Rifletterono, fissando la lampada.

«Non so. Hai notato che c'è un pezzettino che sembra stia perdendo energia? Forse non dobbiamo più preoccuparci di fare buio se stiamo qui abbastanza a lungo, Dio mio.»

«Bene,» disse lui dopo una lunga pausa, stranamente imbarazzato. «Sono stanco.» Si alzò, si stirò, chiese con un'occhiata il permesso di entrare nel territorio di lei, bevve un sorso d'acqua, tornò nel suo territorio, si tolse la giacca e le scarpe, e a quel punto lei si era già girata, poi si tolse i pantaloni e si sdraiò. Si coprì con la coperta e disse fra sé e sé, «Signore, Kamye, lascia che tenga stretta l'unica cosa nobile.» Ma non riuscì a dormire.

Sentiva i più piccoli movimenti della compagna. Solly pisciò, si versò un po' d'acqua, si tolse i sandali e si sdraiò.

Una lunga pausa.

«Teyeo.»

«Sì?»

«Pensi che sarebbe uno sbaglio, date le circostanze, fare l'amore?»

Una pausa.

«No, date le circostanze…» rispose lui quasi in modo impercettibile «Ma nell'altra vita…»

Pausa.

«Vita breve contro vita lunga,» mormorò lei.

«Sì.»

Pausa.

«No,» disse lui e si girò verso di lei. «No, è sbagliato.» Si avvicinarono, si strinsero, si avvinghiarono in una fretta cieca, con avidità, con voglia, urlando insieme il nome di Dio nelle loro lingue diverse e poi come animali con una voce senza parole. Si misero l'uno addosso all'altra, sudati, appiccicosi, esausti, eppure rinati, riuniti nella tenerezza del corpo, nell'esplorazione infinita, nella scoperta antica. Nel lungo volo verso il nuovo mondo.

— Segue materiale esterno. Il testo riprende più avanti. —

-- ==== Sys2Proof/Machine/Lines.lean ====
section
/-! DEFINITION. Lines through the pipeline: line items and taps (R265 to R269), what a frame takes with its
first line (R115, R135, R157), the processing of one line (R100, R117), the frame store (R105). -/

namespace Sys2Proof.Machine

/-! ### Items (R267 to R269) -/

/-- STATUS of a line tag (R267). -/
structure LStat where
  short : Bool := false
  long : Bool := false
  crcBad : Bool := false
  prov : Bool := false
  sealed : Bool := false
  revised : Bool := false
  supply : Bool := false
  shuttered : Bool := false
  late : Bool := false
  step : Nat := 0

/-- STATUS as a number. -/
def LStat.num (s : LStat) : Nat :=
  b2n s.short + 2 * b2n s.long + 4 * b2n s.crcBad + 8 * b2n s.prov + 16 * b2n s.sealed + 32 * b2n s.revised
    + 64 * b2n (decide (0 < s.step)) + 128 * b2n s.supply + 256 * b2n s.shuttered + 512 * b2n s.late + 1024 * s.step

/-- A line tag before its tap and length are known. -/
structure LTag where
  head : Nat
  frame : Word
  line : Nat
  cols : Nat
  stat : LStat
  subst : Nat := 0
  bank : Bool := false
  stamp : BitVec 21 := 0
  pos : Option Pos48 := none
  time : Option (BitVec 68) := none
  tfpa : Nat := 0
  bound : Nat := 0

/-- A position as 8 bytes; all ones if none. -/
def posBytes : Option Pos48 → List Byte
  | some p => leBytes 8 (p.signExtend 64).toNat
  | none => List.replicate 8 0xFF

/-- The 64 bytes of a line tag; where the time reads all ones, its fraction reads 0 (DESIGN CHOICE, log entry 115). -/
def LTag.bytes (t : LTag) (tap fmt len now : Nat) : List Byte :=
  let (ns, fr) := match t.time with
    | some v => (leBytes 8 (v.toNat / 16), BitVec.ofNat 8 (v.toNat % 16))
    | none => (List.replicate 8 0xFF, 0)
  [0x10, BitVec.ofNat 8 t.head, BitVec.ofNat 8 tap, BitVec.ofNat 8 fmt] ++ leBytes 4 t.frame.toNat
    ++ leBytes 2 t.line ++ leBytes 2 t.cols ++ leBytes 4 t.stat.num ++ leBytes 2 t.subst
    ++ [BitVec.ofNat 8 (b2n t.bank), 0] ++ leBytes 4 t.stamp.toNat ++ posBytes t.pos ++ ns ++ [fr, 0, 0, 0]
    ++ leBytes 4 t.tfpa ++ leBytes 4 t.bound ++ leBytes 4 len ++ leBytes 8 now

/-- The flag plane of a 16-bit format (R268). -/
def flagPlane : List Nat → List Byte
  | [] => []
  | [a] => [BitVec.ofNat 8 a]
  | a :: c :: fs => BitVec.ofNat 8 (a + 16 * c) :: flagPlane fs

/-- A line item from its tag and its pixels as value and flags (R267, R268). -/
def lineItem (t : LTag) (tap fmt : Nat) (planes : Bool) (pix : List (Nat × Nat)) (now : Nat) : List Byte :=
  let data := if fmt < 3 then
      (pix.map fun p => leBytes 2 p.1).flatten ++ (if planes then flagPlane (pix.map Prod.snd) else [])
    else (pix.map fun p => leBytes 4 (p.1 % 2 ^ 24 + p.2 * 2 ^ 24)).flatten
  let pad := (64 - data.length % 64) % 64
  t.bytes tap fmt (data.length + pad) now ++ data ++ List.replicate pad 0

/-- Note the last line copied to a tap (R356): REVISED and PROVISIONAL marks. -/
def noteTap (h t : Nat) (g : LTag) (b : Block) : Block :=
  let v := (g.frame, BitVec.ofNat 16 g.line, b2n g.stat.revised + 2 * b2n g.stat.prov)
  { b with taps := b.taps.set (fun _ => (0, 0, 0)) (8 * h + t) v }

/-- A counter of a pipeline; discarded where the pipeline number is none. -/
def Block.incPl (b : Block) (p : Nat) (reg : Nat → Nat) (hi lo n : Nat) : Block :=
  if p < 26 && n != 0 then b.inc (reg p) hi lo n else b

/-- Copy a line to a tap of a head (R265, R266), where the frame selects it. -/
def copyTap (h : Nat) (f : Frame) (t fmt : Nat) (g : LTag) (pix : List (Nat × Nat)) (b : Block) : Block :=
  if !f.taps.getLsbD t then b
  else
    let s := 8 * h + t
    if !b.strEn s then b.incPl f.pipe Reg.PL_TAP_CNT 31 16 1
    else if f.withheld t then withholdItem s f.num (BitVec.ofNat 16 g.line) (b.incPl f.pipe Reg.PL_TAP_CNT 15 0 1)
    else
      let planes := b.bit (Reg.STR_CTL s) 1
      let item := lineItem g t fmt planes pix b.ns
      noteTap h t g (pushItem s ⟨item, g.frame, BitVec.ofNat 16 g.line⟩ b)

/-- COR16 of a value, and whether it saturates (R97). -/
def cor16 (c : Int) : Nat × Bool :=
  let r := roundDiv c 16
  let v := satS 16 r
  ((v % 65536).toNat, v != r)

/-- Copy corrected counts to one of the taps T1 to T3; saturations count in TAPSAT where a line is copied. -/
def copyCor (h : Nat) (f : Frame) (t : Nat) (g : LTag) (pix : List (Int × Nat)) (b : Block) : Block :=
  let vals := pix.map fun p => (cor16 p.1, p.2)
  let sat := (vals.filter fun v => v.1.2).length
  let copied := f.taps.getLsbD t && b.strEn (8 * h + t) && !f.withheld t
  let b := if copied then b.incPl f.pipe Reg.PL_CNT_B 15 0 sat else b
  copyTap h f t 1 g (vals.map fun v => (v.1.1, v.2)) b

/-- Copy temperatures to T4 (or the strip stream's format): RAD24, or RAD16 with R16 (R163). -/
def radPixels (s p : Nat) (pix : List (Nat × Nat)) (b : Block) : Nat × List (Nat × Nat) × Block :=
  if b.bit (Reg.STR_CTL s) 2 then
    let vals := pix.map fun q => (rad16 q.1, q.2)
    let sat := (vals.filter fun v => v.1.2).length
    (2, vals.map fun v => (v.1.1, v.2), b.incPl p Reg.PL_LIN_CNT2 31 16 sat)
  else (3, pix, b)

Lui si svegliò lentamente, felice e soddisfatto. Erano abbracciati, il viso di Teyeo era accosto al braccio e al seno di lei. Solly gli stava accarezzando i capelli, il collo e le spalle. Lui rimase sdraiato a lungo, conscio solo di quel ritmo pigro e della freschezza della sua pelle contro il proprio viso, contro la propria mano, contro la propria gamba.